Records to use:
-- ==== Sys2Proof/Laws/Acquire.lean ====
section
/-! SUPPORT. The acquisition loop (spec/44_acquisition.md R210 to R212): what an iteration does after its transfer,
    and how it ends. -/

namespace Sys2Proof.Machine

/-- The words an iteration decodes (R210). -/
def iterationWords (s : State) : Nat := s.launch.params.sampleCount * resultWords s.msg.template

/-- Everything an iteration does after its transfer, when the buffer holds its words: landings, the wait, the invalidation of the
range, one list emitted, the channel and the count. -/
structure Consumed (s t : State) (l : List Word) : Prop where
  frame : t = { s with
    inflight := t.inflight
    landBy := t.landBy
    mem := t.mem
    stale := t.stale
    acq := { s.acq with channel := otherChannel s.acq.channel, iter := s.acq.iter + 1 }
    out := s.out ++ [l]
    calls := s.calls ++ [.waitMs Config.settleMs, .cacheInvalidate s.ofl.rxAddr (iterationWords s * Config.wordSize)]
    env := t.env }
  length : l.length = iterationWords s
  samples : ∀ x ∈ l, ∃ w, x = decodeSample s.launch.params w
  left : t.inflight.Sublist s.inflight
  oldest : (t.landBy = none ∧ t.inflight.Sublist s.inflight.tail)
    ∨ (t.landBy = s.landBy ∧ t.inflight.head? = s.inflight.head?)
  outside : ∀ x : Nat, (∀ c ∈ s.inflight, x < c.1 ∨ c.1 + 4 ≤ x) → t.mem.read x = s.mem.read x
    ∧ (x < s.ofl.rxAddr ∨ s.ofl.rxAddr + iterationWords s * Config.wordSize ≤ x → isStale t x = isStale s x)
  drained : s.launch.params.settleMode = .assumed → t.inflight = []
  exact : s.launch.params.settleMode = .assumed → s.inflight.Pairwise Apart → ∀ j, j < iterationWords s → ∀ w : Word,
    (s.ofl.rxAddr + 4 * j, w) ∈ s.inflight → l[j]? = some (decodeSample s.launch.params w)
  faultFree : t.env.faultFree = s.env.faultFree

/-- An iteration whose words fit in the buffer is `Ok` once its transfer is (R210). -/
theorem acqConsume_ok {s : State} (hi : s.ofl.initialized = true) (hl : iterationWords s * Config.wordSize ≤ s.ofl.rxLen) :
    ∃ t l, acqConsume s = (.ok (), t) ∧ Consumed s t l := by
  let t := settle Config.settleMs (dmaMoves s)
  have h2 : Landed (perform (.waitMs Config.settleMs) s) t :=
    landed_trans ((landed_dmaMoves s).perform _) (landed_settle Config.settleMs (dmaMoves s))
  have hlaunch : (dmaMoves s).launch = s.launch := by rw [(landed_dmaMoves s).frame]
  let i := cacheInvalidate t.ofl.rxAddr (iterationWords s * Config.wordSize) t
  have h3 := landed_dmaMoves i
  let u := dmaMoves i
  have ht : t = { s with
      inflight := t.inflight, landBy := t.landBy, mem := t.mem, stale := t.stale, env := t.env
      calls := s.calls ++ [.waitMs Config.settleMs] } := h2.frame
  have hofl : t.ofl = s.ofl := by rw [ht]
  have hu : u = { s with
      inflight := u.inflight, landBy := u.landBy, mem := u.mem, stale := u.stale, env := u.env
      calls := s.calls ++ [.waitMs Config.settleMs, .cacheInvalidate s.ofl.rxAddr (iterationWords s * Config.wordSize)] } := by
    have hi : i = perform (.cacheInvalidate s.ofl.rxAddr (iterationWords s * Config.wordSize)) { t with stale := i.stale } := by
      simp only [i, cacheInvalidate, hofl]
      rfl
    have := h3.frame.trans (congrArg (fun m => { m with
      inflight := u.inflight, landBy := u.landBy, mem := u.mem, stale := u.stale, env := u.env }) (hi.trans (congrArg (fun m =>
        perform (.cacheInvalidate s.ofl.rxAddr (iterationWords s * Config.wordSize)) { m with stale := i.stale }) ht)))
    rw [perform, List.append_assoc] at this
    exact this
  have fresh : ∀ x : Nat, isStale i x = true ↔ isStale t x = true
      ∧ (x < s.ofl.rxAddr ∨ s.ofl.rxAddr + iterationWords s * Config.wordSize ≤ x) := by
    intro x
    rw [isStale_iff, isStale_iff, ← hofl]
    exact mem_markFresh
  have hmem : ∀ x : Nat, (∀ c ∈ s.inflight, x < c.1 ∨ c.1 + 4 ≤ x) → u.mem.read x = s.mem.read x
      ∧ (x < s.ofl.rxAddr ∨ s.ofl.rxAddr + iterationWords s * Config.wordSize ≤ x → isStale u x = isStale s x) := by
    intro x hx
    have a2 := h2.outside x hx
    have a3 := h3.outside x fun c hc => hx c (h2.left.subset hc)
    refine ⟨a3.1.trans a2.1, fun ho => a3.2.trans (Eq.trans ?_ a2.2)⟩
    rw [Bool.eq_iff_iff, fresh]
    exact and_iff_left ho
  have hold : (u.landBy = none ∧ u.inflight.Sublist s.inflight.tail)
      ∨ (u.landBy = s.landBy ∧ u.inflight.head? = s.inflight.head?) := by
    rcases h3.oldest with ⟨a, b⟩ | ⟨a, b⟩
    · exact .inl ⟨a, b.trans (List.Sublist.tail h2.left)⟩
    rcases h2.oldest with ⟨c, d⟩ | ⟨c, d⟩
    · exact .inl ⟨a.trans c, h3.left.trans d⟩
    exact .inr ⟨a.trans c, b.trans d⟩
  have hnil : s.launch.params.settleMode = .assumed → t.inflight = [] := fun hs => settle_inflight (by rw [hlaunch]; exact hs)
  have hdrain : s.launch.params.settleMode = .assumed → u = i := fun hs => dmaMoves_nil (s := i) (hnil hs)
  have huo : u.ofl = s.ofl := by rw [hu]
  have hul : u.launch = s.launch := by rw [hu]
  have hdec : decodeBuffer (iterationWords s) u = (.ok (), { (decodeWords (iterationWords s) u.ofl.rxAddr u).2 with
      out := (decodeWords (iterationWords s) u.ofl.rxAddr u).2.out ++ [(decodeWords (iterationWords s) u.ofl.rxAddr u).1] }) := by
    unfold decodeBuffer
    rw [huo, hi, if_neg (by simp), if_neg (Nat.not_lt.2 hl)]
  have hx : acqConsume s = andThen (decodeBuffer (iterationWords s) u) fun _ v =>
      (.ok (), { v with acq := { v.acq with channel := otherChannel v.acq.channel, iter := v.acq.iter + 1 } }) := rfl
  rw [hx, hdec]
  refine ⟨_, (decodeWords (iterationWords s) u.ofl.rxAddr u).1, rfl, ?_⟩
  have hf := decodeWords_faultFree (iterationWords s) u.ofl.rxAddr u
  obtain ⟨e, he⟩ : ∃ e, (decodeWords (iterationWords s) u.ofl.rxAddr u).2 = { u with env := e } :=
    ⟨_, decodeWords_state (iterationWords s) u.ofl.rxAddr u⟩
  rw [he] at hf ⊢
  refine ⟨?_, decodeWords_length _ _ _, fun x hx => ?_, h3.left.trans h2.left, hold, hmem, fun hs => ?_,
    fun hs hp j hj w hw => ?_, hf.trans (h3.faultFree.trans h2.faultFree)⟩
  · exact congrArg (fun m : State => { m with
      acq := { m.acq with channel := otherChannel m.acq.channel, iter := m.acq.iter + 1 }
      out := m.out ++ [(decodeWords (iterationWords s) u.ofl.rxAddr u).1]
      env := e }) hu
  · obtain ⟨w, hw⟩ := mem_decodeWords hx
    exact ⟨w, hul ▸ hw⟩
  · show u.inflight = []
    rw [hdrain hs]
    exact hnil hs
  · have hu' := hdrain hs
    have hfresh : ∀ j, j < iterationWords s → FreshWord u (u.ofl.rxAddr + 4 * j) := by
      intro j hj k hk
      rw [Bool.eq_false_iff, hu', ne_eq, fresh]
      rw [← hu', huo]
      simp only [Config.wordSize]
      omega
    rw [decodeWords_fresh hfresh, List.getElem?_map, List.getElem?_range hj, Option.map_some, hul, huo]
    rw [memWord_of_bytes (w := w) fun k hk => ?_]
    rw [hu']
    exact (h2.placed hp _ hw).resolve_left (by rw [hnil hs]; simp) k hk

/-! ### How an iteration begins (R210, R214) -/

theorem acqIter_of_terminated {s : State} (h : s.acq.terminated = true) : acqIter s = (.fault .acqTerminated, s) := by
  simp [acqIter, h]

theorem acqIter_of_running {s : State} (h : s.acq.terminated = false) :
    acqIter s = andThen (onErr (oflXfer s.launch.params.sampleCount (selectChannel s.acq.channel.val s)) acqTerminate)
      fun _ s => acqConsume s := by
  simp [acqIter, h]

end Sys2Proof.Machine
end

Prompt:
Return every line above where "rcases" appears.

Reply:
    rcases h3.oldest with ⟨a, b⟩ | ⟨a, b⟩
    rcases h2.oldest with ⟨c, d⟩ | ⟨c, d⟩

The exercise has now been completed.